Exercise directions – Give back exactly the lines of the material below, starting with the line with "have := ih (m.put" and going on through the line with "theorem rising_insert (l".

━━━━━ Data for this exercise

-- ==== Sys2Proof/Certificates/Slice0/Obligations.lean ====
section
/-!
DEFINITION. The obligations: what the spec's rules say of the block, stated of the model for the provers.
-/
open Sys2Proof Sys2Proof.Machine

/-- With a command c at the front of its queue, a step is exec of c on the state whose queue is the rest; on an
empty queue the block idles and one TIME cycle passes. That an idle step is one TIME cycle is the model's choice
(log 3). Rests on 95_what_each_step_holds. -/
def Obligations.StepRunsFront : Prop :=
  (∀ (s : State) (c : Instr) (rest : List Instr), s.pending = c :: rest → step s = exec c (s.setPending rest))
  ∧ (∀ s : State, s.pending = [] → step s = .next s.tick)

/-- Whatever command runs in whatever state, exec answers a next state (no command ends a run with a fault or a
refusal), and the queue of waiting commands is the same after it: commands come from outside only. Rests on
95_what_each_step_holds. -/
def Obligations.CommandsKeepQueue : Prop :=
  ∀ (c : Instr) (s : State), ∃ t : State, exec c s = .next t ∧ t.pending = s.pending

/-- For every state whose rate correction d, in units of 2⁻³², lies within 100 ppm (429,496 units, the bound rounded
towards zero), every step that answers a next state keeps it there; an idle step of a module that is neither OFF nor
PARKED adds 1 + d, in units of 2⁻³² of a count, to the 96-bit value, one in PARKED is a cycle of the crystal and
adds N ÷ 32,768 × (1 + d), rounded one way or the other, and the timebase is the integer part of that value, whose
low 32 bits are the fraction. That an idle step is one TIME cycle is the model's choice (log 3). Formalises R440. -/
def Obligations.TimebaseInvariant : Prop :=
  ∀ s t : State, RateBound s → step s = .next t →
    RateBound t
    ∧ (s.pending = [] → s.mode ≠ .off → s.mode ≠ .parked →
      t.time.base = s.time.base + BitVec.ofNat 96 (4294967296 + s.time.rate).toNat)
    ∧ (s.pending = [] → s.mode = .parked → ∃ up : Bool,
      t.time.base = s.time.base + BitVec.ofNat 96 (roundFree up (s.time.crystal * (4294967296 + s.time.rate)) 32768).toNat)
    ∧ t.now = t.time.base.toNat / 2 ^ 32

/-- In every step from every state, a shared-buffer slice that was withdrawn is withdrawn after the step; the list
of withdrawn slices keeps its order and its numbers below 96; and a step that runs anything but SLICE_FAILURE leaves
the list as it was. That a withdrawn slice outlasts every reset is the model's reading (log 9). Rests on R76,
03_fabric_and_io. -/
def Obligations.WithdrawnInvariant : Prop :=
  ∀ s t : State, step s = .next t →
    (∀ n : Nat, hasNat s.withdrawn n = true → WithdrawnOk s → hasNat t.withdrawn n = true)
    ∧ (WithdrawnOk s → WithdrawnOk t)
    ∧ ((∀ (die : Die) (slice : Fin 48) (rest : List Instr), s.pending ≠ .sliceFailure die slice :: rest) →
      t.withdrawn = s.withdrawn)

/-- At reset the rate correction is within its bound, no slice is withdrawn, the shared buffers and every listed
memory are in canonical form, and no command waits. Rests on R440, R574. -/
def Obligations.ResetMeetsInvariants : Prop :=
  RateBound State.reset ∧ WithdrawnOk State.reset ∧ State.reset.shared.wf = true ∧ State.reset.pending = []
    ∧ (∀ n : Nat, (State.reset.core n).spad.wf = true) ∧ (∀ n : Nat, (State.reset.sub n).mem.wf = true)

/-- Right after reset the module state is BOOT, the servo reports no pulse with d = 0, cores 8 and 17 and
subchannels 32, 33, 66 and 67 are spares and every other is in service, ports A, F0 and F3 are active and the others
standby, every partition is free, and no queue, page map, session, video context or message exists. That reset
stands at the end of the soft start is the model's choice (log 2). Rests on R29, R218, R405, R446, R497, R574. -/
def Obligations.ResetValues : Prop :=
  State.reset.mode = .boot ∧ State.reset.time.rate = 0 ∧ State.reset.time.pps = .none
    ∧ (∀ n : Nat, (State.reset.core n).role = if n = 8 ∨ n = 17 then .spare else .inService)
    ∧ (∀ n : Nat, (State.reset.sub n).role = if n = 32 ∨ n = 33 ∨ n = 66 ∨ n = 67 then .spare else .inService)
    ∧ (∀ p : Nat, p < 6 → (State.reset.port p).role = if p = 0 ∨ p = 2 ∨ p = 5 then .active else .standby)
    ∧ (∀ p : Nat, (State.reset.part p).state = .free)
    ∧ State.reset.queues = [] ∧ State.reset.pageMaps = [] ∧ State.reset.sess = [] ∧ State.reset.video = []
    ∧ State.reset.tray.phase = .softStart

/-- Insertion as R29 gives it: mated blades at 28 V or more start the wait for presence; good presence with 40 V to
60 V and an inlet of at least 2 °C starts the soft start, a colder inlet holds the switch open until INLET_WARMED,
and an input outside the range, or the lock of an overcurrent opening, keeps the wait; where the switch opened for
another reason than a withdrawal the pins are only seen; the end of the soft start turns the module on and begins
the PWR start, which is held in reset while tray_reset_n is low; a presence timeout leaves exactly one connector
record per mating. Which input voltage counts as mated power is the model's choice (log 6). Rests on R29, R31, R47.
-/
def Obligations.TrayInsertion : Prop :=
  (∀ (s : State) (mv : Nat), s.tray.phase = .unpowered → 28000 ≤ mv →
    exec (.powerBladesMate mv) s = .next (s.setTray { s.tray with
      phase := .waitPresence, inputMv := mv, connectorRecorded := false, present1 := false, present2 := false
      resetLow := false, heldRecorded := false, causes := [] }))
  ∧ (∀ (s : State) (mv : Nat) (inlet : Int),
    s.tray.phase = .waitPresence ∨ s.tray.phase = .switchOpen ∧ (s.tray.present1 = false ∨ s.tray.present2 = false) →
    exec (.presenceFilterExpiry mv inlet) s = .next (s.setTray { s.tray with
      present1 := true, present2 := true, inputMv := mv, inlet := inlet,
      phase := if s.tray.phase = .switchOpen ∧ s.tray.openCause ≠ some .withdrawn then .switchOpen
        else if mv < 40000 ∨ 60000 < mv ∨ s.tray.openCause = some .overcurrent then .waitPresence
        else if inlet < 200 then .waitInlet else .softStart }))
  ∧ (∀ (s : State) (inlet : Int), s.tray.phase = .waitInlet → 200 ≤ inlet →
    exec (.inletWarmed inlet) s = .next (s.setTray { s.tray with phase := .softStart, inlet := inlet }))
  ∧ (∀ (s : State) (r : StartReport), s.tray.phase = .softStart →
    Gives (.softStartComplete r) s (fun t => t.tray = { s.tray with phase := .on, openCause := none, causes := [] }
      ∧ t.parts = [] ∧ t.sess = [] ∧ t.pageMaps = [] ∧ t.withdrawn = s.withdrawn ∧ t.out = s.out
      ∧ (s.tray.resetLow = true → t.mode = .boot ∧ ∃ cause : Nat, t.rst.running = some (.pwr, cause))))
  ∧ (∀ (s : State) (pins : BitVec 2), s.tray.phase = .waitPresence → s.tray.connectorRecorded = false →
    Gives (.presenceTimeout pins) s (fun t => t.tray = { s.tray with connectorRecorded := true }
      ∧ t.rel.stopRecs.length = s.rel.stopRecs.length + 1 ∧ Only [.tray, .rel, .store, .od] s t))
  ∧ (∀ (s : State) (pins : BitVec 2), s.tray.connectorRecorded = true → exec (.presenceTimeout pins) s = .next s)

━━━━━━━━━━
━━━━━ Data for this exercise

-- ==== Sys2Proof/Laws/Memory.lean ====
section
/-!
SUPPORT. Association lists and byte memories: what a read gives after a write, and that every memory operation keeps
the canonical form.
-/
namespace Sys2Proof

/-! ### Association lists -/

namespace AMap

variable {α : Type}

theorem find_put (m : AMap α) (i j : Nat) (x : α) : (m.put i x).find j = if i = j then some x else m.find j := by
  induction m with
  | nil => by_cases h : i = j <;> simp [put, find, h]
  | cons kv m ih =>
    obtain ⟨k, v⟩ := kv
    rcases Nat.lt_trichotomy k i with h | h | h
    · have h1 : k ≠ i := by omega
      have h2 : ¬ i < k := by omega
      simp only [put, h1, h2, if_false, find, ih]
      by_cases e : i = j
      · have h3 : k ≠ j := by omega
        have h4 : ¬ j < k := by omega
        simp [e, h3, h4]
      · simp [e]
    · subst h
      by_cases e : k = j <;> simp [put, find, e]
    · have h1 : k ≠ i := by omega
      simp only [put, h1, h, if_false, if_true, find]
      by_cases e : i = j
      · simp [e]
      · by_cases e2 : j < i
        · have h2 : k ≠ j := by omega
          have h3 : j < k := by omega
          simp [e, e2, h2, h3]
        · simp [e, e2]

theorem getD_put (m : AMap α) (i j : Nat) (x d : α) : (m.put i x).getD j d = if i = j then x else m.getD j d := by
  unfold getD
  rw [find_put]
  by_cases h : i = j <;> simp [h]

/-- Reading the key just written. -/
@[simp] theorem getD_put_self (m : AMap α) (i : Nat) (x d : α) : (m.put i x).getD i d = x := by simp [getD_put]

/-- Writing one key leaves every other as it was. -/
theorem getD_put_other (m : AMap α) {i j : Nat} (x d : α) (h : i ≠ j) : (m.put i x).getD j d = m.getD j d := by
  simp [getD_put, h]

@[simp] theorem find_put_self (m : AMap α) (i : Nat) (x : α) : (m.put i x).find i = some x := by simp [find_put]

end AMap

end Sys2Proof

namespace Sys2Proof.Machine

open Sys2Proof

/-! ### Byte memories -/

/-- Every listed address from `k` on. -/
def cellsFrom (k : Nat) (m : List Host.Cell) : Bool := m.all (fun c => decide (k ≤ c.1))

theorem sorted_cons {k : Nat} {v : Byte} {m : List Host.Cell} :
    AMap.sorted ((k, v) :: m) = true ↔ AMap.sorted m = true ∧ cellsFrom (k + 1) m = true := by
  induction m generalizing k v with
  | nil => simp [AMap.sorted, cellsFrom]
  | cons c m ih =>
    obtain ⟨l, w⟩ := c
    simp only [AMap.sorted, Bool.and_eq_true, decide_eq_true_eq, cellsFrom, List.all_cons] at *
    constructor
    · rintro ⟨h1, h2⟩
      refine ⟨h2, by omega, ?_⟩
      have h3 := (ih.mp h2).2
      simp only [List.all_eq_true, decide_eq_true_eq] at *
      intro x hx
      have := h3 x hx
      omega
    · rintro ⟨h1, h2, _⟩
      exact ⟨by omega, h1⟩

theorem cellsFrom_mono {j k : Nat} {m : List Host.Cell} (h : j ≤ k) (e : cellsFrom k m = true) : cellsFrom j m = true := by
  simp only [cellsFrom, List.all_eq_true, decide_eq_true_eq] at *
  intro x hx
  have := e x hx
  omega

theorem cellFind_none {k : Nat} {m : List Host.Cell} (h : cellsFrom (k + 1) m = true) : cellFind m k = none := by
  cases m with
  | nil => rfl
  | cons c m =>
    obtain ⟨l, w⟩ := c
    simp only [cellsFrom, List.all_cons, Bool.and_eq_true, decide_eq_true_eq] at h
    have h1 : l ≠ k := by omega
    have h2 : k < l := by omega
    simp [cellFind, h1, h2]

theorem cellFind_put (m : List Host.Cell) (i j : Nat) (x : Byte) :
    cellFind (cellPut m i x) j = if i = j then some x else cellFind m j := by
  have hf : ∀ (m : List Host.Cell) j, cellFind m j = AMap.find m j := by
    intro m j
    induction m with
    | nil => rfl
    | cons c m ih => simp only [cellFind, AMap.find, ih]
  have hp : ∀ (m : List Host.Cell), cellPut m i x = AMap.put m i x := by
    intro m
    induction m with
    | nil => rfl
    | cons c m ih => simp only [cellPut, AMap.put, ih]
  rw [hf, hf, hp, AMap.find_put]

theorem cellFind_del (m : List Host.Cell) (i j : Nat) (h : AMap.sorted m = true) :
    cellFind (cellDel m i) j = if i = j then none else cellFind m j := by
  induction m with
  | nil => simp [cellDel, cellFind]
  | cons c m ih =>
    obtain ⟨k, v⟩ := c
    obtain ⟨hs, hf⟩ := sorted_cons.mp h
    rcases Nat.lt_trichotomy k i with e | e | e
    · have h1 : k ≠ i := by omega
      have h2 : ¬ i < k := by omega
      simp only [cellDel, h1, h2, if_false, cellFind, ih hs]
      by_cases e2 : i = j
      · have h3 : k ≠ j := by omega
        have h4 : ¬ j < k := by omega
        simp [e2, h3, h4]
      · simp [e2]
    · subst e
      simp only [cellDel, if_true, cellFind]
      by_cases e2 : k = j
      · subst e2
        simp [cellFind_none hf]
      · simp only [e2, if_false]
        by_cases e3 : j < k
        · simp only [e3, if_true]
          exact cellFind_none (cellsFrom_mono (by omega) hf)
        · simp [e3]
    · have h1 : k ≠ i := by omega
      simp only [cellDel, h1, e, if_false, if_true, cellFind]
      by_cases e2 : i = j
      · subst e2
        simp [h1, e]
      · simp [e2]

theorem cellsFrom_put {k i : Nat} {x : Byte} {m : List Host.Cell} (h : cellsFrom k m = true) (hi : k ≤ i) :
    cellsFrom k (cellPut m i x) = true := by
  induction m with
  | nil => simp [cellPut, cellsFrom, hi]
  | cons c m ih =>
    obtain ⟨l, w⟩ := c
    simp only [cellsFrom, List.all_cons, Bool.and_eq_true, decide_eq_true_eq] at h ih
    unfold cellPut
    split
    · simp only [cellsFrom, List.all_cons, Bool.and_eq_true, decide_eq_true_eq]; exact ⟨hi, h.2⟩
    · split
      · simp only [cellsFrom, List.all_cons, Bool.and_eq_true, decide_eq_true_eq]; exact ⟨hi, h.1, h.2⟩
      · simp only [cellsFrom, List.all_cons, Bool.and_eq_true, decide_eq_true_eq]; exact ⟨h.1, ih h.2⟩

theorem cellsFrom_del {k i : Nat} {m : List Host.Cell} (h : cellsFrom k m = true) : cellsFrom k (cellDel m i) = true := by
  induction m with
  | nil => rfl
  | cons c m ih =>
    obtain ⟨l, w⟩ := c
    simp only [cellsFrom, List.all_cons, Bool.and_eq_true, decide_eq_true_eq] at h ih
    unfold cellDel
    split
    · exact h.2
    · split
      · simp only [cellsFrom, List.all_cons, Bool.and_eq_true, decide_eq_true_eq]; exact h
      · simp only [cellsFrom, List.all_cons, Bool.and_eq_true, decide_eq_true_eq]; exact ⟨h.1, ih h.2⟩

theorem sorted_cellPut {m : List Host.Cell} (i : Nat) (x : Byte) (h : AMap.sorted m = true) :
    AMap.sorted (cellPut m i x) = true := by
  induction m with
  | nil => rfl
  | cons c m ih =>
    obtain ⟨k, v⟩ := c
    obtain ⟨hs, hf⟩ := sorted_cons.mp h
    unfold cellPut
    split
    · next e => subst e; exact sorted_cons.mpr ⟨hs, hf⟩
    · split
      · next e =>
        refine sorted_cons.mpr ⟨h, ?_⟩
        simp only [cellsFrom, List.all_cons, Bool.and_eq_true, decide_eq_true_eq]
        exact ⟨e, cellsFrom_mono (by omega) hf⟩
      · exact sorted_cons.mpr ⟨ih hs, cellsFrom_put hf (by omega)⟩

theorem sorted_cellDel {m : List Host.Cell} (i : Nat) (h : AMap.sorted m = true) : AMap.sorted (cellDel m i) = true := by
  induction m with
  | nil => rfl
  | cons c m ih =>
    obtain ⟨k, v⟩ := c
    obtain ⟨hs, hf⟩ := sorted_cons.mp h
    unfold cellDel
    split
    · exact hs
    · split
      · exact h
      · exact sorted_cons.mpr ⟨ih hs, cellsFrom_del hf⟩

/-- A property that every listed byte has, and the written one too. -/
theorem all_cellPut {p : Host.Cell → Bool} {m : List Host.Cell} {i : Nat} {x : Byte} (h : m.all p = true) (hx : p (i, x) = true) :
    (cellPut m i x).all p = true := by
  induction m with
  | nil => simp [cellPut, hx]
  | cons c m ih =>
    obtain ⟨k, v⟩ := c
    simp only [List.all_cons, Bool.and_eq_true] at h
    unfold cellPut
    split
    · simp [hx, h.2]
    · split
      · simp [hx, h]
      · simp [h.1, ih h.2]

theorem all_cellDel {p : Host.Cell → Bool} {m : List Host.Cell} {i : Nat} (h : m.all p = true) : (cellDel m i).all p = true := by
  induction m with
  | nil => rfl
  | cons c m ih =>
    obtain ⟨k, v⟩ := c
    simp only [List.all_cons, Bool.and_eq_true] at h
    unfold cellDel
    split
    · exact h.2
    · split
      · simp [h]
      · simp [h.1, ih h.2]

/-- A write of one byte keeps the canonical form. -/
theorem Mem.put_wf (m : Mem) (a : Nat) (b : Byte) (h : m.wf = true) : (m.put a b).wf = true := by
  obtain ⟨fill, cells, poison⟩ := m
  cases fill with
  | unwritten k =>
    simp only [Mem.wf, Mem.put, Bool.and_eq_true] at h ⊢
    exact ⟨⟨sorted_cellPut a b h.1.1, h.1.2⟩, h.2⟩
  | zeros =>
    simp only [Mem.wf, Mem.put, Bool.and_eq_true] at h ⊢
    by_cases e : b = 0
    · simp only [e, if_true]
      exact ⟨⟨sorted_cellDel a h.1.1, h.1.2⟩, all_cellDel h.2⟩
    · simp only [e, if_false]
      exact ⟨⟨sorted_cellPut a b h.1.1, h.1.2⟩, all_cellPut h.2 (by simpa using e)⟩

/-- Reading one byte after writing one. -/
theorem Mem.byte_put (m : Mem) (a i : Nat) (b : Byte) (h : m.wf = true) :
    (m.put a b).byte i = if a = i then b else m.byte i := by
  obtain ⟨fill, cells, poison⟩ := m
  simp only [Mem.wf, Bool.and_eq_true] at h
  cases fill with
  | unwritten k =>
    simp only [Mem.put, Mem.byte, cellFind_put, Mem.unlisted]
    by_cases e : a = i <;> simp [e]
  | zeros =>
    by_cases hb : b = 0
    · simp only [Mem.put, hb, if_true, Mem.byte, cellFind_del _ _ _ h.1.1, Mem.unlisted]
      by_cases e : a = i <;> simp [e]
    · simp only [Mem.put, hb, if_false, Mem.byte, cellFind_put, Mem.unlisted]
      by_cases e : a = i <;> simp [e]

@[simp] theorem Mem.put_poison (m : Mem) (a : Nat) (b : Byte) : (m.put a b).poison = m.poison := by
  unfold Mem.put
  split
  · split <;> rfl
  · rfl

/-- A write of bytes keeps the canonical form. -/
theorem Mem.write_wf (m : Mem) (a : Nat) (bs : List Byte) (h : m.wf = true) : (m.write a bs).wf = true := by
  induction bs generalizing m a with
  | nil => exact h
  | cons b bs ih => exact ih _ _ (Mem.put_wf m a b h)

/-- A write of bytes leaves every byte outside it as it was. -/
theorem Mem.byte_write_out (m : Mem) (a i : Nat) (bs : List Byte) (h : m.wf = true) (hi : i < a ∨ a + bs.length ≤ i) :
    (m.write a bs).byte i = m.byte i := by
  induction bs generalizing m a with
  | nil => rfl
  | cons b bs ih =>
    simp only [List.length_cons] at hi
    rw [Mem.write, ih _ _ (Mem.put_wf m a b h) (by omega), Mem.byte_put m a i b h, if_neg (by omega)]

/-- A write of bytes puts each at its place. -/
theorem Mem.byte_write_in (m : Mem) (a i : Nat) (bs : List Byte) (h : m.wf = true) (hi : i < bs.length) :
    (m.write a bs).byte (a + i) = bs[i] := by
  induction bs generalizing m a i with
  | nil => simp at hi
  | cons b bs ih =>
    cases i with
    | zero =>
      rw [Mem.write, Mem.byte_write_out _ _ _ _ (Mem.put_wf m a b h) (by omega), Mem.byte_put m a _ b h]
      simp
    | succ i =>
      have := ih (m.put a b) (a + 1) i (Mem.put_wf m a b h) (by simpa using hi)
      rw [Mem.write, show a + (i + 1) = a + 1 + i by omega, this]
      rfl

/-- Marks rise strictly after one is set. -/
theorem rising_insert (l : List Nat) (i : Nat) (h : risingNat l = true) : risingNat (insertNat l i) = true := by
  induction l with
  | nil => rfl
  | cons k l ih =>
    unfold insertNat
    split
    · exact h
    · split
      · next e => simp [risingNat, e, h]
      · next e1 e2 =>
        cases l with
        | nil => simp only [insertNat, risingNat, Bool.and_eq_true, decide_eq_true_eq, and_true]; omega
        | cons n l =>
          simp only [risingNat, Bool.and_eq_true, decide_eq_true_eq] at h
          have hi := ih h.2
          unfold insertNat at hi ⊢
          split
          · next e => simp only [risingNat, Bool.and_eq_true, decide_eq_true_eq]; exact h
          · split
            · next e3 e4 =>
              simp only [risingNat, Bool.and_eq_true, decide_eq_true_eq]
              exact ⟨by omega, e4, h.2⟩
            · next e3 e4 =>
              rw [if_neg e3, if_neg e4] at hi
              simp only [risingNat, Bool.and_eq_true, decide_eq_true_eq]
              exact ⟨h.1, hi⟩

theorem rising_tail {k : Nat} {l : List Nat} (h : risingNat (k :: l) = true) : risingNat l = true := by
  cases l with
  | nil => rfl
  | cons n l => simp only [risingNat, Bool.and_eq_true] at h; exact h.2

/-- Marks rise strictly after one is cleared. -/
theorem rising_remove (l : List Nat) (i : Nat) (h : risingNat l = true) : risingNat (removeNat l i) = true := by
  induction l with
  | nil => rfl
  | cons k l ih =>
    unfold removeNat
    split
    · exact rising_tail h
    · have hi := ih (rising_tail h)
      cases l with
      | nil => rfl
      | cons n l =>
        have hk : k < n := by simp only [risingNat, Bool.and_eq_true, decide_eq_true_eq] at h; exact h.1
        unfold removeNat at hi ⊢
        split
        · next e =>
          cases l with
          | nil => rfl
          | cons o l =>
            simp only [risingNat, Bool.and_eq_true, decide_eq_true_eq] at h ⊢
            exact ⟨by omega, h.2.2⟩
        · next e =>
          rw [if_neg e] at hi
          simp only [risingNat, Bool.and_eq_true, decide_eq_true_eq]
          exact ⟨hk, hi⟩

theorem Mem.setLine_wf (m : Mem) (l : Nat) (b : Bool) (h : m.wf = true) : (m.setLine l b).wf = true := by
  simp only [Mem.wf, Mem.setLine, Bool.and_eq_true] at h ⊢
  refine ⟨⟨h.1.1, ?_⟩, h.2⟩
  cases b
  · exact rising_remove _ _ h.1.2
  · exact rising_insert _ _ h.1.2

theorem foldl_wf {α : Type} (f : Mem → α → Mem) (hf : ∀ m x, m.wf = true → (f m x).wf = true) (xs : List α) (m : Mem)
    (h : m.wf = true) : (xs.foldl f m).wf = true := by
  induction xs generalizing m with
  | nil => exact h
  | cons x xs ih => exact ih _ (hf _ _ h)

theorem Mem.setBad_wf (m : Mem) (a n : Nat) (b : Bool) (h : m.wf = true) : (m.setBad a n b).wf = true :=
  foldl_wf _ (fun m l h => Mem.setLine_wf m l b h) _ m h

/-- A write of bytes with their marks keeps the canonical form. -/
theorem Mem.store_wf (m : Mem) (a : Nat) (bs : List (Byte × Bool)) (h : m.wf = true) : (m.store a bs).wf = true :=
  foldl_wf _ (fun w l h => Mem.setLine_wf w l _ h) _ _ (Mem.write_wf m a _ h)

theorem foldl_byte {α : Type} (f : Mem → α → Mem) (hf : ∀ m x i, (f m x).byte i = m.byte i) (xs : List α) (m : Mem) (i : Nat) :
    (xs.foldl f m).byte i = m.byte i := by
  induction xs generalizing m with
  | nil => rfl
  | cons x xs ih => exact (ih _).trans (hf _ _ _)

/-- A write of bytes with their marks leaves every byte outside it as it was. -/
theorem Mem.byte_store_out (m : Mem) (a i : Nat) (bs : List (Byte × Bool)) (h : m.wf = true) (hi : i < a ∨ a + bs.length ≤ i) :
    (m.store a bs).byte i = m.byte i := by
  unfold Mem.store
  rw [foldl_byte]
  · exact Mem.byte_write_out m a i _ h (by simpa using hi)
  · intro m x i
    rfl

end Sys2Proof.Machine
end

━━━━━━━━━━

Completed task –
      have := ih (m.put a b) (a + 1) i (Mem.put_wf m a b h) (by simpa using hi)
      rw [Mem.write, show a + (i + 1) = a + 1 + i by omega, this]
      rfl

/-- Marks rise strictly after one is set. -/
theorem rising_insert (l : List Nat) (i : Nat) (h : risingNat l = true) : risingNat (insertNat l i) = true := by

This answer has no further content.